The Slovenia Times

On St Nicholas Day, the good and the bad


End-of-year festivities have been under way around Slovenia since the start of the month. But for many the real beginning to the festive season comes on 5 December on the eve of St Nicholas Day, a holiday that has been gaining renewed prominence in the past three decades.

Public events will be held in places large and small around the country. In rural areas Miklavž, as St Nicholas is known in Slovenia, and his colourful entourage usually also go from door to door, visiting each house with small children.

Bearer of symbolic gifts

Traditionally, St Nicholas, who is celebrated across much of Eastern and Central Europe, would bring simple gifts to well-behaved children, such as fruit and carobs. The misbehaved kids got a hazel rod.

Today, many children receive bigger and more expensive presents, though still not on the scale of what they get for Christmas.

If the St Nicholas procession does not make it to one's home, parents usually hide the presents in their children's shoes.

The good and the bad

St Nicholas appears as a costumed figure with a long white beard, dressed in bishop's robes, equipped with a bishop's mitre and a staff.

He is typically accompanied by devil-like creatures called Parklji, the Slovenian equivalent of Krampus, who go around in full mask, covered in soot and rattling their chains ominously.

The tradition stems from pagan times, when people believed that souls of the dead returned to Earth in winter time. Like many pagan rituals, the tradition was subsumed by the Catholic Church over centuries.

Parklji are controlled by St Nicholas, but he does not stop them from giving poorly behaved children and youths a massive scare.

The presence of a group of masked men alone can be quite traumatic for small children. Parklji often take things further with older children and youths.

In the past, girls especially were often taken outside in the freezing night and thrown into the snow by the Parklji. This tradition is increasingly frowned upon, though it remains alive in some rural areas.
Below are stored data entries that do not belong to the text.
-- ==== Sys2Proof/Decode.lean ====
section
/-! DEFINITION. Decoding of instruction words, total and rejecting by name, and the encoder.
Formats: 04 R66, R67; guards R68; field limits R70; shared codes R71 to R73; map R81. -/
namespace Sys2Proof

/-- The major opcode of a word (04 R66). -/
def majorOf (w : BitVec 32) : BitVec 6 := w.extractLsb' 26 6

/-- The guard bits of a word (04 R66). -/
def guardBits (w : BitVec 32) : BitVec 2 := w.extractLsb' 24 2

/-- An even register, the low half of a 64-bit pair (03 R48). -/
def ev (r : BitVec 7) : Bool := r.extractLsb' 0 1 == 0#1

/-- A g field that names a general register (04 R70). -/
def gr (r : BitVec 7) : Bool := r.toNat < 96

/-- A queue a program may push to: mqa, mqb or mqs (03 R53). -/
def pushReg (r : BitVec 7) : Bool := r == 96#7 || r == 97#7 || r == 99#7

/-- A register that may hold a matrix descriptor (11 R216). -/
def descReg (r : BitVec 7) : Bool := 1 ≤ r.toNat && r.toNat < 96

/-- The data registers a lane load or store of size code `s` may name (20 R350, 22 R394). -/
def dataOk (s : BitVec 3) (d : BitVec 7) : Bool :=
  if s == 6#3 then ev d else if s == 7#3 then d.extractLsb' 0 2 == 0#2 else true

/-- The size codes of a store (22 R394). -/
def stSize (s : BitVec 3) : Bool := s == 0#3 || s == 2#3 || s == 4#3 || s == 6#3 || s == 7#3

/-- The data register rule of ATOM and RED (08 R149). -/
def atomData (c : BitVec 5) (d : BitVec 7) : Bool :=
  if c == 19#5 then d.extractLsb' 0 2 == 0#2
  else if c == 18#5 then ev d
  else if c.extractLsb' 0 1 == 1#1 then ev d else true

/-- The operation and type codes REDUX and SCAN take (21 R378). -/
def redOk (o t : BitVec 3) : Bool := o.toNat < 6 && t.toNat < 6 && (o.toNat < 3 || 2 ≤ t.toNat)

/-- The types REDUX and SCAN read from pairs (21 R378). -/
def wideType (t : BitVec 3) : Bool := t == 1#3 || t == 4#3 || t == 5#3

/-- Source and destination type codes of a CVT pair code, none where unassigned (19 R331). -/
def cvtPair (p : BitVec 7) : Option (Nat × Nat) :=
  let n := p.toNat
  if n < 64 then
    if n % 16 = n / 16 then none else some (n / 16, n % 16)
  else
    let w := (n - 64) / 16
    let t := n % 16
    if 4 ≤ t then some (t, w)
    else
      let s := if w = 0 then 9 else if w = 1 then 10 else if w = 2 then 11 else 12
      let u := if t = 0 then 11 else if t = 1 then 12 else if t = 2 then 13 else 14
      if s = u then none else some (s, u)

/-- Type codes held in an even pair (19 R332). -/
def cvtWide (t : Nat) : Bool := t == 0 || t == 9 || t == 10

/-- The CVT conditions of 19 R331 and R332. -/
def cvtOk (r : BitVec 3) (d a p : BitVec 7) : Bool :=
  match cvtPair p with
  | none => false
  | some (s, t) =>
    (!cvtWide s || ev a) && (!cvtWide t || ev d) && !(9 ≤ s && 9 ≤ t && 2 ≤ r.toNat)

/-- The 8-bit class of matrix formats (11 R217). -/
def isNarrowFloat (f : BitVec 4) : Bool := (5 ≤ f.toNat && f.toNat ≤ 9) || 13 ≤ f.toNat

/-- The integer matrix formats (11 R217). -/
def isIntFmt (f : BitVec 4) : Bool := 10 ≤ f.toNat && f.toNat ≤ 12

/-- The format pairs of MMA and MMAG (11 R217). -/
def pairOk (a b : BitVec 4) : Bool :=
  (a == 0#4 && b == 0#4) ||
  ((a == 1#4 || a == 2#4) && (b == 1#4 || b == 2#4)) ||
  ((a == 3#4 || a == 4#4) && (b == 3#4 || b == 4#4)) ||
  (isNarrowFloat a && isNarrowFloat b) || (isIntFmt a && isIntFmt b)

/-- The format pairs of MMAV (11 R217). -/
def vgPairOk (a b : BitVec 4) : Bool := a != 0#4 && 1 ≤ b.toNat && b.toNat ≤ 12

/-- The field limits of every encoded row that the word alone decides (04 R70, R78); an event has no word. -/
def Instr.fieldsOk : Instr → Bool
  | .iaddV q d a b => !(q == 0#2 && d == 0#7 && a == 0#7 && b == 0#7)
  | .isubV _ _ _ _ => true
  | .imulV _ _ _ _ => true
  | .imulhS32V _ _ _ _ => true
  | .imulhZ32V _ _ _ _ => true
  | .imadV _ _ _ _ => true
  | .iabsV _ _ _ => true
  | .iaddV64 _ d a b => ev d && ev a && ev b
  | .isubV64 _ d a b => ev d && ev a && ev b
  | .imulV64 _ d a b => ev d && ev a && ev b
  | .imulhS64V _ d a b => ev d && ev a && ev b
  | .imulhZ64V _ d a b => ev d && ev a && ev b
  | .imadV64 _ d a b => ev d && ev a && ev b
  | .iabsV64 _ d a => ev d && ev a
  | .iaddG32 _ d a b => gr d && gr a && gr b
  | .isubG32 _ d a b => gr d && gr a && gr b
  | .imulG32 _ d a b => gr d && gr a && gr b
  | .imulhS32G _ d a b => gr d && gr a && gr b
  | .imulhZ32G _ d a b => gr d && gr a && gr b
  | .imadG32 _ d a b => gr d && gr a && gr b
  | .iabsG32 _ d a => gr d && gr a
  | .iaddG64 _ d a b => gr d && gr a && gr b
  | .isubG64 _ d a b => gr d && gr a && gr b
  | .imulG64 _ d a b => gr d && gr a && gr b
  | .imulhS64G _ d a b => gr d && gr a && gr b
  | .imulhZ64G _ d a b => gr d && gr a && gr b
  | .imadG64 _ d a b => gr d && gr a && gr b
  | .iabsG64 _ d a => gr d && gr a
  | .iaddImmV _ _ _ _ => true
  | .iaddImmV64 _ d a _ => ev d && ev a
  | .iaddImmG32 _ d a _ => gr d && gr a
  | .iaddImmG64 _ d a _ => gr d && gr a
  | .imaxV _ w _ d a b => if w == 1#1 then ev d && ev a && ev b else true
  | .iminV _ w _ d a b => if w == 1#1 then ev d && ev a && ev b else true
  | .imaxG _ _ _ d a b => gr d && gr a && gr b
  | .iminG _ _ _ d a b => gr d && gr a && gr b
  | .andV _ w d a b => if w == 1#1 then ev d && ev a && ev b else true
  | .orV _ w d a b => if w == 1#1 then ev d && ev a && ev b else true
  | .xorV _ w d a b => if w == 1#1 then ev d && ev a && ev b else true
  | .andnV _ w d a b => if w == 1#1 then ev d && ev a && ev b else true
  | .andG _ _ d a b => gr d && gr a && gr b
  | .orG _ _ d a b => gr d && gr a && gr b
  | .xorG _ _ d a b => gr d && gr a && gr b
  | .andnG _ _ d a b => gr d && gr a && gr b
  | .shlV _ i _ _ b => i == 0#1 || b.toNat < 32
  | .shrV _ i _ _ b => i == 0#1 || b.toNat < 32
  | .sarV _ i _ _ b => i == 0#1 || b.toNat < 32
  | .rotV _ i _ _ b => i == 0#1 || b.toNat < 32
  | .shlV64 _ i d a b => ev d && ev a && (if i == 1#1 then b.toNat < 64 else ev b)
  | .shrV64 _ i d a b => ev d && ev a && (if i == 1#1 then b.toNat < 64 else ev b)
  | .sarV64 _ i d a b => ev d && ev a && (if i == 1#1 then b.toNat < 64 else ev b)
  | .rotV64 _ i d a b => ev d && ev a && (if i == 1#1 then b.toNat < 64 else ev b)
  | .shlG32 _ i d a b => gr d && gr a && (if i == 1#1 then b.toNat < 32 else gr b)
  | .shrG32 _ i d a b => gr d && gr a && (if i == 1#1 then b.toNat < 32 else gr b)
  | .sarG32 _ i d a b => gr d && gr a && (if i == 1#1 then b.toNat < 32 else gr b)
  | .rotG32 _ i d a b => gr d && gr a && (if i == 1#1 then b.toNat < 32 else gr b)
  | .shlG64 _ i d a b => gr d && gr a && (if i == 1#1 then b.toNat < 64 else gr b)
  | .shrG64 _ i d a b => gr d && gr a && (if i == 1#1 then b.toNat < 64 else gr b)
  | .sarG64 _ i d a b => gr d && gr a && (if i == 1#1 then b.toNat < 64 else gr b)
  | .rotG64 _ i d a b => gr d && gr a && (if i == 1#1 then b.toNat < 64 else gr b)
  | .clzV _ _ _ => true
  | .clzV64 _ d a => ev d && ev a
  | .clzG32 _ d a => gr d && gr a
  | .clzG64 _ d a => gr d && gr a
  | .popcV _ _ _ => true
  | .popcV64 _ d a => ev d && ev a
  | .popcG32 _ d a => gr d && gr a
  | .popcG64 _ d a => gr d && gr a
  | .brevV _ _ _ => true
  | .brevG _ d a => gr d && gr a
  | .bfxZV _ _ _ _ => true
  | .bfxSV _ _ _ _ => true
  | .bfxZG _ d a b => gr d && gr a && gr b
  | .bfxSG _ d a b => gr d && gr a && gr b
  | .bfiV _ _ _ _ => true
  | .bfiG _ d a b => gr d && gr a && gr b
  | .icmpV _ f w _ a b => f.toNat < 6 && (w == 0#1 || (ev a && ev b))
  | .icmpG _ f _ _ a b => f.toNat < 6 && gr a && gr b
  | .movV _ _ _ => true
  | .movV64 _ d a => ev d && ev a
  | .movG32 _ d a => gr d && gr a
  | .movG64 _ d a => gr d && gr a
  | .selV _ w p d a b => p != 0#2 && (w == 0#1 || (ev d && ev a && ev b))
  | .selG _ _ p d a b => p != 0#2 && gr d && gr a && gr b
  | .psetV _ f _ _ b => f.toNat < 4 || (f == 4#3 && b == 0#2)
  | .psetG _ f _ _ b => f.toNat < 4 || (f == 4#3 && b == 0#2)
  | .psetNzV _ _ a w => w == 0#1 || ev a
  | .psetNzG _ _ a _ => gr a
  | .movSpecialV _ _ s => s == 0#7
  | .movSpecialG _ d s => gr d && 1 ≤ s.toNat && s.toNat ≤ 10
  | .moviV _ _ _ => true
  | .moviG _ d _ => gr d
  | .brxV _ a => ev a
  | .brxG _ a => gr a
  | .retV _ a => ev a
  | .retG _ a => gr a
  | .leaV _ _ d a _ => ev d && gr a
  | .leaG _ _ d a b => gr d && gr a && gr b
  | .callV _ _ => true
  | .callG _ _ => true
  | .braV _ _ => true
  | .braG _ _ => true
  | .fadd _ _ _ _ => true
  | .fsub _ _ _ _ => true
  | .fmul _ _ _ _ => true
  | .ffma _ _ _ _ => true
  | .fdiv _ _ _ _ => true
  | .fmin _ _ _ _ => true
  | .fmax _ _ _ _ => true
  | .faddF64 _ d a b => ev d && ev a && ev b
  | .fsubF64 _ d a b => ev d && ev a && ev b
  | .fmulF64 _ d a b => ev d && ev a && ev b
  | .ffmaF64 _ d a b => ev d && ev a && ev b
  | .fdivF64 _ d a b => ev d && ev a && ev b
  | .fminF64 _ d a b => ev d && ev a && ev b
  | .fmaxF64 _ d a b => ev d && ev a && ev b
  | .fsqrt _ _ _ r => r.toNat < 5
  | .frcp _ _ _ r => r.toNat < 5
  | .frsq _ _ _ r => r.toNat < 5
  | .fexp2 _ _ _ r => r.toNat < 5
  | .flog2 _ _ _ r => r.toNat < 5
  | .ftrigSinpi _ _ _ r => r.toNat < 5
  | .ftrigCospi _ _ _ r => r.toNat < 5
  | .frnd _ _ _ r => r.toNat < 5
  | .fsqrtF64 _ d a r => ev d && ev a && r.toNat < 5
  | .frndF64 _ d a r => ev d && ev a && r.toNat < 5
  | .fclass _ w _ a r => r.toNat < 2 && (w == 0#1 || ev a)
  | .hfuse _ _ _ _ _ => true
  | .fcmp _ _ w _ a b => w == 0#1 || (ev a && ev b)
  | .cvt _ r d a p => r.toNat < 6 && cvtOk r d a p
  | .cvtGxEncode _ _ _ _ c => 13 ≤ c.toNat
  | .cvtGxDecode _ _ _ c => 13 ≤ c.toNat
  | .dp4 _ _ _ _ _ => true
  | .rand _ _ _ => true
  | .pitch _ _ => true
  | .shfl _ _ _ _ _ => true
  | .vote _ d _ k => k.toNat < 3 && (if k == 2#7 then gr d else d.toNat < 4)
  | .bcast _ d a w => gr a && (w == 0#1 || ev d)
  | .redux _ d a t o => redOk o t && gr d && (!wideType t || ev a)
  | .scan _ d a _ t o => redOk o t && (!wideType t || (ev d && ev a))
  | .nzscan _ _ _ b => gr b
  | .isect _ d _ _ => ev d
  | .movQueuePush _ d _ => pushReg d
  | .movQueuePop _ _ => true
  | .cpy _ d a b => ev d && ev a && gr b
  | .cpyr _ d a b => ev d && ev a && gr b
  | .ldV _ s d a _ => s != 5#3 && gr a && dataOk s d
  | .stV _ s d a _ => stSize s && gr a && dataOk s d
  | .ldOrdered _ d a o s => s != 5#3 && ev a && dataOk s d && (o.toNat < 7 || o == 19#5)
  | .stOrdered _ d a o s => stSize s && ev a && dataOk s d && (o == 0#5 || (7 ≤ o.toNat && o.toNat ≤ 12))
  | .atom _ d a o c => c.toNat < 26 && o.toNat ≤ 18 && ev a && atomData c d
  | .red _ d a o c => (c.toNat < 16 || (20 ≤ c.toNat && c.toNat < 26)) && (o == 0#5 || (7 ≤ o.toNat && o.toNat ≤ 18)) && ev a && atomData c d
  | .ldt _ d a _ _ _ => gr d && gr a
  | .stt _ d a _ _ _ => gr d && gr a
  | .movSlicePush _ d a _ _ _ => pushReg d && gr a
  | .movSlicePop _ a _ _ _ => gr a
  | .movSliceToV _ _ a _ _ _ => gr a
  | .movVToSlice _ _ a _ _ _ => gr a
  | .nop _ => true
  | .exit _ => true
  | .trap _ _ => true
  | .eret _ => true
  | .yield _ => true
  | .fence _ o => 1 ≤ o.toNat && o.toNat ≤ 18
  | .wbaseImm _ _ => true
  | .wbaseReg _ a => gr a
  | .qpoll _ _ a => 96 ≤ a.toNat && a.toNat ≤ 99
  | .spawn _ d a b => gr d && gr a && gr b
  | .join _ => true
  | .allocHeap _ d a => gr d && gr a
  | .allocLog _ d a => gr d && gr a
  | .rdecl _ a n => gr a && n.toNat < 16
  | .rview _ d n => gr d && n.toNat < 16
  | .ctlrd _ d s => gr d && s.toNat ≤ 9 && s != 2#10
  | .ctlrdFflags _ d => gr d
  | .ctlwr _ a s => gr a && (s.toNat ≤ 1 || (7 ≤ s.toNat && s.toNat ≤ 9))
  | .ctlwrFflags _ a => gr a
  | .ctlwrLfm _ a => gr a
  | .ctlwrRepc _ a => gr a
  | .ctlwrTmr _ a => gr a
  | .ctlwrAlarm _ a => gr a
  | .bara _ d n => gr d && n.toNat < 80
  | .barw _ a n => gr a && n.toNat < 80
  | .barm _ a n => gr a && n.toNat < 80
  | .bbinit _ a b => gr a && gr b
  | .bbexp _ a b => gr a && gr b
  | .bbarr _ a b => gr a && gr b
  | .bbwait _ a b => gr a && gr b
  | .ckinit _ a _ => gr a
  | .ckres _ d _ _ => gr d
  | .ckpub _ a _ _ => gr a
  | .ckacq _ d _ _ => gr d
  | .ckrel _ a _ _ => gr a
  | .wait _ a b => gr a && gr b
  | .abeg _ a => gr a
  | .acom _ o => o.toNat ≤ 18
  | .cpyt _ d a b => gr d && gr a && gr b && b != 95#7
  | .tsrf _ => true
  | .trig _ _ a => gr a
  | .ldG _ s d a b => s != 7#3 && gr d && gr a && gr b
  | .stG _ s d a b => stSize s && s != 7#3 && gr d && gr a && gr b
  | .mma _ a b c d => c.toNat < 2 && descReg d && pairOk a b
  | .mmag _ a b c d => c.toNat < 2 && descReg d && pairOk a b
  | .mmav _ a b _ d => descReg d && vgPairOk a b
  | .msca _ a _ d => (a == 0#4 || a == 1#4 || a == 10#4) && descReg d
  | .mzero _ _ => true
  | .mdrn _ a _ d => (a == 1#4 || a == 3#4 || a == 4#4 || a == 5#4 || a == 6#4) && descReg d
  | .limm _ => true
  | .rep n _ _ g => n == 63#6 && gr g || g == 0#7
  | .createQueue _ _ _ _ _ _ _ _ _ => false
  | .destroyQueue _ _ _ => false
  | .resetQueue _ _ _ => false
  | .abortQueue _ _ _ => false
  | .setQuantum _ _ _ => false
  | .invalidate _ _ _ _ _ => false
  | .pageResponse _ _ _ _ => false
  | .doorbell _ _ => false
  | .registerWrite _ _ _ => false
  | .attestationRequest _ => false
  | .hostWrite _ _ => false
  | .hostRead _ _ => false
  | .linkTraining _ _ => false
  | .resetBoot _ _ _ _ => false
  | .remoteRequest _ _ _ _ => false
  | .remoteRequestTimeout _ => false
  | .thermalStepChange _ _ => false
  | .powerThrottle _ => false
  | .droopEvent _ _ => false
  | .packetRead _ => false
  | .headPublish _ => false
  | .launchPacket _ => false
  | .copyPacket _ => false
  | .waitSignalPacket _ => false
  | .setSignalPacket _ => false
  | .teamDispatch _ _ => false
  | .taskStart _ => false
  | .taskSteal _ _ => false
  | .timeSlice _ _ _ => false
  | .racking _ _ _ => false
  | .switchOut _ _ => false
  | .restore _ _ _ => false
  | .engineContextSwitch _ _ => false
  | .engineArrival _ => false
  | .triggeredOpComplete _ => false
  | .pageRequest => false
  | .thermalHalt => false
  | .tapRebind => false
  | .waitSignalTimeout => false
  | .completionSignal => false
  | .launchEnd => false
  | .taskCompletionReport => false
  | .joinComplete => false
  | .rootViewFold => false
  | .deferredAddApply => false
  | .trapEntry => false
  | .timer => false
  | .alarm => false
  | .grpAbsent => false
Return of a suppressed holiday

St Nicholas was the only bearer of gifts in Slovenia up until the Second World War.

Because of the strong religious note - Nicholas was an early Christian bishop who lived in the second and third century AD - he was gradually replaced after the war by Grandfather Frost, a secular figure imported from Russia.

Nevertheless, the tradition remained alive, though it was mostly confined to rural areas. It also retained a strong spiritual connotation and, according to ethnologists, the house-to-house visits were more important than the gift giving.

During the late 1980s suppression of Church holidays ended and St Nicholas once again became a much more public holiday, developing into its present-day combination of processions and pageantry.

During the same period as St Nicholas Day celebrations were revived, Santa Claus started rising to prominence as well, most notably in the late 1980s. So now, many Slovenian children get presents three times in December.